[Saved data entries]

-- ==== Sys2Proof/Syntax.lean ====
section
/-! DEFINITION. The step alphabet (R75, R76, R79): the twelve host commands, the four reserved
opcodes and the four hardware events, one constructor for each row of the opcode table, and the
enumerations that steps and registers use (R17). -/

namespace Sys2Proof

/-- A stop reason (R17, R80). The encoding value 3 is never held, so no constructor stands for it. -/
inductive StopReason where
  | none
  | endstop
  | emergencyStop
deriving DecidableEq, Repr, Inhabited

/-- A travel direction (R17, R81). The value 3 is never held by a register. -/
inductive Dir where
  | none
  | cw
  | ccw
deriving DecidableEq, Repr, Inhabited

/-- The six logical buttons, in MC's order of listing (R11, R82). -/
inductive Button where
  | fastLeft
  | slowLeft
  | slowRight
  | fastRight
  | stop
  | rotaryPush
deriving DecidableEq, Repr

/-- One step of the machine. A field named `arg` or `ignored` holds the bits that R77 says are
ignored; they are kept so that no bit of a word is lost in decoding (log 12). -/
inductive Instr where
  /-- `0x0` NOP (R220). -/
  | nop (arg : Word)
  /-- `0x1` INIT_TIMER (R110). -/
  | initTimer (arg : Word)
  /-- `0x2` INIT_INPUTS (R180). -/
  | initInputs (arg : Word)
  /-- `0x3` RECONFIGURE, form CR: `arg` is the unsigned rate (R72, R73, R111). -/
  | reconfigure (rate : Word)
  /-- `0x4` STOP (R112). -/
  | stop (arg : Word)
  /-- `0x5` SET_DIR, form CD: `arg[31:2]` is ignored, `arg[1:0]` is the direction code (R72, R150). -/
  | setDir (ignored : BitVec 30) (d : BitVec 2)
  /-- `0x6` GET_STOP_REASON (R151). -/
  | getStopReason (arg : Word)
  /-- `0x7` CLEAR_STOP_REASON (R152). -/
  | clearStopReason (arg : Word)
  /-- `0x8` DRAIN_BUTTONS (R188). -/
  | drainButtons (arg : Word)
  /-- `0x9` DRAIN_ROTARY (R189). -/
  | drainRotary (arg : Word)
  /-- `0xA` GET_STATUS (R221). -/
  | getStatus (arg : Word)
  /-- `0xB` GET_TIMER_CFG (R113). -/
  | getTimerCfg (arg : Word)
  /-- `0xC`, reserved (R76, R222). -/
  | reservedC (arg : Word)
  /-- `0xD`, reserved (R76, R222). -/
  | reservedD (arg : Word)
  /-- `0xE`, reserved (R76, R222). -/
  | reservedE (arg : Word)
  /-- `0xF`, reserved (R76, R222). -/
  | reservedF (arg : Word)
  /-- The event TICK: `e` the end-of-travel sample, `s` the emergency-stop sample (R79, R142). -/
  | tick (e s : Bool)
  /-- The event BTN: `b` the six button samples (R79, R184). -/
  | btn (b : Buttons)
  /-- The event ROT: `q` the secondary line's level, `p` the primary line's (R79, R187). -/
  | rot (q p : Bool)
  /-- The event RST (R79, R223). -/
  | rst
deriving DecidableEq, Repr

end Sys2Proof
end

[Exercise objective]
Please reproduce, exactly as they appear above, the lines from the line containing "the four reserved" up to and including the line containing "(R79, R142). -/".

[Completed task]
/-! DEFINITION. The step alphabet (R75, R76, R79): the twelve host commands, the four reserved
opcodes and the four hardware events, one constructor for each row of the opcode table, and the
enumerations that steps and registers use (R17). -/

namespace Sys2Proof

/-- A stop reason (R17, R80). The encoding value 3 is never held, so no constructor stands for it. -/
inductive StopReason where
  | none
  | endstop
  | emergencyStop
deriving DecidableEq, Repr, Inhabited

/-- A travel direction (R17, R81). The value 3 is never held by a register. -/
inductive Dir where
  | none
  | cw
  | ccw
deriving DecidableEq, Repr, Inhabited

/-- The six logical buttons, in MC's order of listing (R11, R82). -/
inductive Button where
  | fastLeft
  | slowLeft
  | slowRight
  | fastRight
  | stop
  | rotaryPush
deriving DecidableEq, Repr

/-- One step of the machine. A field named `arg` or `ignored` holds the bits that R77 says are
ignored; they are kept so that no bit of a word is lost in decoding (log 12). -/
inductive Instr where
  /-- `0x0` NOP (R220). -/
  | nop (arg : Word)
  /-- `0x1` INIT_TIMER (R110). -/
  | initTimer (arg : Word)
  /-- `0x2` INIT_INPUTS (R180). -/
  | initInputs (arg : Word)
  /-- `0x3` RECONFIGURE, form CR: `arg` is the unsigned rate (R72, R73, R111). -/
  | reconfigure (rate : Word)
  /-- `0x4` STOP (R112). -/
  | stop (arg : Word)
  /-- `0x5` SET_DIR, form CD: `arg[31:2]` is ignored, `arg[1:0]` is the direction code (R72, R150). -/
  | setDir (ignored : BitVec 30) (d : BitVec 2)
  /-- `0x6` GET_STOP_REASON (R151). -/
  | getStopReason (arg : Word)
  /-- `0x7` CLEAR_STOP_REASON (R152). -/
  | clearStopReason (arg : Word)
  /-- `0x8` DRAIN_BUTTONS (R188). -/
  | drainButtons (arg : Word)
  /-- `0x9` DRAIN_ROTARY (R189). -/
  | drainRotary (arg : Word)
  /-- `0xA` GET_STATUS (R221). -/
  | getStatus (arg : Word)
  /-- `0xB` GET_TIMER_CFG (R113). -/
  | getTimerCfg (arg : Word)
  /-- `0xC`, reserved (R76, R222). -/
  | reservedC (arg : Word)
  /-- `0xD`, reserved (R76, R222). -/
  | reservedD (arg : Word)
  /-- `0xE`, reserved (R76, R222). -/
  | reservedE (arg : Word)
  /-- `0xF`, reserved (R76, R222). -/
  | reservedF (arg : Word)
  /-- The event TICK: `e` the end-of-travel sample, `s` the emergency-stop sample (R79, R142). -/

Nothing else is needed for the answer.